Мужиков в Верхоленске хоть отбавляй. Большинство - невысокие, голубоглазые, сильнопьющие. Потом к этой общности добавилось еще безделье. Безделье по большому счету, так как , если поглядеть - вроде бы каждый чем-то занят или хотя бы делает вид. Но у нас вообще экскурс в более давние времена, когда еще все были не вроде бы, а при деле, и бездельников ждало общественное и материальное осуждение. Ан и в эти времена случались удивительные люди, которые умудрялись жить неизвестно как и неизвестно на что.
Жил, например, в третьем доме мужик. Мужик как мужик, самый что ни на есть обыкновенный. Жил, как все, пил, как все. Неизвестно только на что, так как ,как все, не работал. Хотя, вроде бы, и на шее ни у кого не сидел, и ставил временами стол, как положено, не реже остальных.

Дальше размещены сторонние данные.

theorem test_witness_digest_checks :
    let open_ : Engines := { contexts := [(contextKey 3 0, message)] }
    let h : HostView := viewOf 0x5000 [1]
    let v := digestJob 0x33 2 [(0x20, 8, 0x7000), (0x30, 8, 0x5000), (0x38, 1, 16)]
    let f := engineState (digestJob 0x32 0 [(0x28, 2, 1)]) { open_ with digestJobs := [(1, ⟨0, [(0x5000, 16385, 0)], none, 0, false⟩)] }
    let load (len : Nat) := jobOf 0x34 [(0x18, 8, 0x5000), (0x20, 2, len), (0x23, 1, 1), (0x24, 1, 0x11)]
    let erase := jobOf 0x34 [(0x23, 1, 2)]
    digestFault v = none ∧
    hasContext (execDigestVerify 1 h true (engineState v open_)) = some (some (some ⟨4, 0, 0⟩), false) ∧
    hasContext (execDigestVerify 1 h false (engineState v open_)) = some (some (some ⟨5, 0x0814, 0⟩), false) ∧
    (fragmentWaiters f).map (fun w => (w.1, w.2.1, w.2.2.2)) = [(1, 3, 16384)] ∧ (getDigestJob f 1).isSome = true ∧
    keyFault (engineState (load 1) {}) 3 (load 1) = none ∧ keyFault (engineState (load 257) {}) 3 (load 257) = some (0x0801, 0x20) ∧
    keyFault (engineState erase {}) 3 erase = none ∧ hasContext (execSetKeyErase 1 (engineState erase {})) = some (some (some ⟨4, 0, 0⟩), false) := by
  and_intros <;> decide +kernel

/-- Channel 2 with a COPY or a FILL of 64 bytes from 0x100 to 0x200, and what becomes of it. -/
def copy64 (op : Nat) (tag : Nat) : Descriptor := { op := op, src := if op = 1 then 0x100 else 0, dst := 0x200, length := 64, berth := tag, pulseFlag := 10 }
def crane (k : Channel) : State := { stored (jobOf 1 []) with cores := [(0, core0)], eng := { channels := [(2, k)] } }
def running (d : Descriptor) : Channel := { state := .running, desc := some d }
def craneAfter (o : Host.Outcome State Fault Refusal) : Option (ChState × Option (Nat × Bool) × Nat) := match o with
  | .next t => some ((getCh t 2).state, (getCh t 2).ending, (getCh t 2).done.toNat)
  | _ => none

theorem test_witness_cranes :
    let h : HostView := viewOf 0x5000 []
    let line (d : Descriptor) : Descriptor := { d with srcKind := 2, src := 0 }
    let b64 : Bytes := List.replicate 64 1
    cranesRun (crane {}) = true ∧ (crane {}).present.channels.getLsbD 2 = true ∧
    craneAfter (execChStart 0 2 0x1000 (crane {})) = some (.running, none, 0) ∧
    craneAfter (execChStart 0 2 0x1000 (crane { state := .halted })) = some (.running, none, 0) ∧
    craneAfter (execStop 0 2 (crane (running (copy64 1 3)))) = some (.stopping, some (3, false), 0) ∧
    craneAfter (execStop 0 2 (crane { (running (copy64 1 3)) with fetch := true })) = some (.stopping, none, 0) ∧
    craneAfter (execDescriptorFetch 2 (crane { state := .running, fetch := true, current := 0x1000 })) = some (.running, some (7, false), 0) ∧
    craneAfter (execDescriptorFetch 2 (crane { state := .running, fetch := true, current := 0xF0000000000 })) = some (.running, some (5, false), 0) ∧
    descriptorOk ([1] ++ List.replicate 23 0 ++ [64, 0, 0, 0, 0xFF, 0xFF] ++ List.replicate 34 0) = true ∧
    craneAfter (execBurst 0 0 0 h (crane (running (copy64 1 3)))) = some (.running, some (1, false), 64) ∧
    craneAfter (execBurst 0 0 0 h (crane (running (copy64 2 3)))) = some (.running, some (1, false), 64) ∧
    craneAfter (execBurst 0 0 0 h (crane (running (copy64 1 4)))) = some (.running, some (6, false), 0) ∧
    craneAfter (execLineRequest 2 b64 h (crane (running (line (copy64 1 3))))) = some (.running, some (1, true), 64) ∧
    craneAfter (execLineRequest 2 [] h (crane (running (line (copy64 1 3))))) = some (.running, none, 0) ∧
    craneAfter (execLineRequest 2 [] h (crane (running { copy64 1 3 with dstKind := 2, dst := 0 }))) = some (.running, some (1, false), 64) ∧
    craneAfter (execLast 2 (b64.take 63) (crane (running (line (copy64 1 3))))) = some (.running, some (2, false), 63) := by and_intros <;> decide +kernel

theorem test_witness_crane_ends :
    let ending (c : Nat) (n : Nat) (st : ChState) : State := crane { (running { copy64 1 0xFFFF with next := n }) with ending := some (c, true), current := 0x100, state := st }
    refusal (ending 1 0 .running) none true (0x100 + 0x38) 8 = none ∧
    craneAfter (execDescriptorComplete 2 (ending 1 0 .running)) = some (.idle, none, 0) ∧
    craneAfter (execDescriptorComplete 2 (ending 1 64 .running)) = some (.running, none, 0) ∧
    craneAfter (execDescriptorComplete 2 (ending 4 0 .running)) = some (.halted, none, 0) ∧
    craneAfter (execDescriptorComplete 2 (ending 1 0 .stopping)) = some (.idle, none, 0) := by and_intros <;> decide +kernel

А ты попробуй не проставь в таком сообществе, где все идет по кругу, как смена времен года : за поминками по отцу Лехи-тракториста у Михаила Самойлова именины, а там Первомай, потом День Победы, потом опять же Троица, потом Петров день ( а в Верхоленске полно Петров), далее день рождения у Николая-утопленника, свадьба у Лехи-тракториста, поминки по Настасье Петровне, поступление в институт Егорова внука, первое сентября, Мамохины именины....и так до самого Нового Года. Мужик ты или не мужик, в конце концов? Хошь не хошь, а раз в год проставляться надо на всех, иначе не быть тебе свойским.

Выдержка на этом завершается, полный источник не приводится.